Kipling provenance connected to the death of Abraham Lincoln



These two volumes are part of a set of Rudyard Kipling's works: The Writings in Prose and Verse of Rudyard Kipling, published by Charles Scribner's Sons in the early 1900s (Puck of Pook's Hill, Volume XXIII, 1906 and Actions and Reactions, Volume XXIV, 1909). Their shared history of ownership, or provenance, leads to some remarkable history that occurred a half-century before as Abraham Lincoln lay dying.

A previous owner, presumed to be the original owner of these books, was a lawyer from Philadelphia named James A. Tanner. I was glad that he showed ownership in two different ways that served to corroborate what my research was turning up for that name. One, a hand-written gift inscription, the other a business ink stamp.


    


James A. Tanner of Philadelphia is associated with the Tanner Manuscript I found at the Heritage Center of The Union League of Philadelphia. His father was James R. Tanner, a government stenographer who recorded witness testimony to Lincoln's assassination. His notes comprise the Tanner Manuscript. His son, James A. Tanner, who owned these Kipling books, preserved the manuscript in bound form.

His father had served for the Union during the Civil War and lost both his legs. He continued to serve in Washington, D.C. as a stenographer.
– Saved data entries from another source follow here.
-- ==== Sys2Proof/Machine/Units.lean ====
section
/-! DEFINITION. What units do for a row: reading a descriptor or a source, reductions that engines and launch units make,
and resuming a row with an acquire (R141, R208, R233, R239). -/

namespace Sys2Proof.Machine

/-! ## Reading descriptors, records and sources -/

/-- The pieces of [va, va + n), each within one aligned block of `g` bytes. -/
def piecesOf (g : Nat) (va : DWord) (n : Nat) : List (DWord × Nat) :=
  if n == 0 then []
  else
    let o := va.toNat % g
    (List.range ((o + n - 1) / g + 1)).map (fun j =>
      let lo := max (g * j) o
      (va + BitVec.ofNat 64 (lo - o), min (g * (j + 1)) (o + n) - lo))

/-- `n` bytes, a multiple of 32 or fewer than 32, read by the issuing row sector by sector from an address that lies in the
sectors' order; a receive window is waited for (R119), and what the row must follow is (R219). -/
def State.readAs (s : State) (va : DWord) (n : Nat) : Res (List Byte) :=
  (List.range (ceilDiv n 32)).foldl (fun acc j => acc.bind fun bs s =>
    let a := va + BitVec.ofNat 64 (32 * j)
    let m := min 32 (n - 32 * j)
    (s.access s.who .load a 1).bind fun (l, attr) s =>
      if s.earlyMeets s.cur a m || s.busyAt s.cur l m then .stall
      else (s.fillWait l m).bind fun _ s =>
        (s.loadAt s.who l attr CacheHint.none a m).bind fun x s => .ok (bs ++ x) s) (.ok [] s)

/-- The addresses at which the 64 KiB pages of [va, va + n) are translated: `va` itself and every later page's first byte. -/
def pagesOf (va : DWord) (n : Nat) : List DWord :=
  if n == 0 then []
  else
    let o := va.toNat % 2 ^ 16
    (List.range ((o + n - 1) / 2 ^ 16 + 1)).map (fun j => if j == 0 then va else va + BitVec.ofNat 64 (2 ^ 16 * j - o))

/-- Every page of a source translated as a load (R342). -/
def State.checkPages (s : State) (l : List DWord) : Res Unit :=
  l.foldl (fun acc a => acc.bind fun _ s => (s.check s.who .load a 1).bind fun _ s => .ok () s) (.ok () s)

/-- `n` bytes of a source, from a multiple of 32 on, as the copy unit reads them: after every earlier store of the row to them
(R239) (log entry 42, DEDUCED). -/
def State.sourceBytes (s : State) (va : DWord) (n : Nat) : Res (List Byte) :=
  (List.range (ceilDiv n 32)).foldl (fun acc j => acc.bind fun bs s =>
    let a := va + BitVec.ofNat 64 (32 * j)
    let m := min 32 (n - 32 * j)
    (s.check s.who .load a 1).bind fun (l, attr) s =>
      if s.earlyMeets s.cur a m || s.busyAt s.cur l m then .stall
      else (s.loadAt s.who l attr CacheHint.none a m).bind fun x s => .ok (bs ++ x) s) (.ok [] s)

/-- A 48-bit address field of a descriptor as an address (R300): sign-extended (log entry 44, DEDUCED). -/
def addr48 (x : BitVec 48) : DWord := sext 64 x

/-- An address that must name DRAM, translated as a write-type access with an attribute PAGE for any other place, whatever that
place itself would refuse (R342, R371). -/
def State.dramWord (s : State) (va : DWord) : Res (Nat × Keep) :=
  (s.translate s.who true va).bind fun (pa, attr) s =>
    match s.locate s.who pa attr with
    | .error n => .fault (Flt.page (BitVec.ofNat 8 n) va true)
    | .ok (.dram pa) => .ok (pa, keepOf attr CacheHint.none) s
    | .ok _ => .fault (Flt.page 3 va true)

/-- The DONE word of a transfer: an 8-byte word of DRAM translated as a write-type access (R342), with what its page makes of its
line at the home; none for 0. -/
def State.doneWord (s : State) (done : BitVec 48) : Res (Option (Nat × Keep)) :=
  if done == 0 then .ok none s else (s.dramWord (addr48 done)).bind fun x s => .ok (some x) s

/-! ## Reductions of units (R141, R208) -/

/-- A reduction that a unit of a column makes on a DRAM word: no row's PEND counts it. It is a release, with its vector where it
has one. -/
def State.unitRed (s : State) (k : RowKey) (site : Nat) (x : Nat × Keep) (v : DWord) (vec : Option (Vector (BitVec 32) 12)) : State :=
  let (pa, keep) := x
  let (s, num) := s.depart (fieldOfSite site) (homeField pa) false
  { s with reds := s.reds ++ [⟨k, false, .add, 8, pa, false, BitVec.ofNat 7 (homeSpan pa), v, true, vec, num, s.ops + 1, 1,
      keep⟩], ops := s.ops + 1 }

/-! ## Releases and acquires of a row -/

/-- The element-wise maximum of two vectors, in the wrap-safe order (R212, R224). -/
def joinVec (a b : Vector (BitVec 32) 12) : Vector (BitVec 32) 12 :=
  Vector.ofFn (fun (j : Fin 12) => if bit (a[j] - b[j]) 31 then b[j] else a[j])

/-- A vector joined into a row's dependency vector (R224); no later load of the row has fixed its value before this acquire (R220). -/
def State.joinDv (s : State) (k : RowKey) (v : Vector (BitVec 32) 12) : State :=
  let r := s.row k
  s.setRow k { r with dv := joinVec r.dv v, ahead := [] }

/-- The acquire of a row that a command, a start or an arrival resumes at WAFER scope (R233, R223): the vector joins its
own, and the lines of other fields leave its column's cache. -/
def State.resumeAcquire (s : State) (k : RowKey) (v : Vector (BitVec 32) 12) : State :=
  (s.joinDv k v).acquireFar (s.siteOf k)

/-- The vector of a release that a unit of field `f` performs, behind the releases it has followed (R225). -/
def State.unitVec (s : State) (f : Nat) (v : Vector (BitVec 32) 12) : Vector (BitVec 32) 12 :=
  let x := s.field f
  Vector.ofFn (fun (j : Fin 12) => if j.val == f then x.dep else if bit (v[j] - x.fav[j]) 31 then x.fav[j] else v[j])

/-- Are writes of the issuing row still on their way that a release must follow (R220, R225)? -/
def State.releaseWaits (s : State) : Bool := s.sending

end Sys2Proof.Machine
end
After Lincoln was shot at Ford's Theatre, he was taken across the street to the residence of William and Anna Petersen and placed in a back bedroom. James Tanner lived next door and was summoned to the Petersen House to record witness testimony given to Secretary of War, Edwin Stanton and the Chief Justice of the Supreme Court, David Kellogg Cartter. Tanner was present when Lincoln finally died. A more detailed account of that evening can be be read here:

http://www.historynet.com/lincolns-last-witness-james-tanner-and-the-assassination-of-lincoln.htm

After recording testimony that night, Tanner took his shorthand notes back home to write a report for Stanton. He didn't like his first draft and rewrote it and presented it to the Secretary of War. Some time later, that copy was lost, but Tanner still had his first copy. In 1905 his son, James A. Tanner, helped to preserve the document by mounting each page on linen and binding the papers into the book shown in the link above (Tanner Manuscript).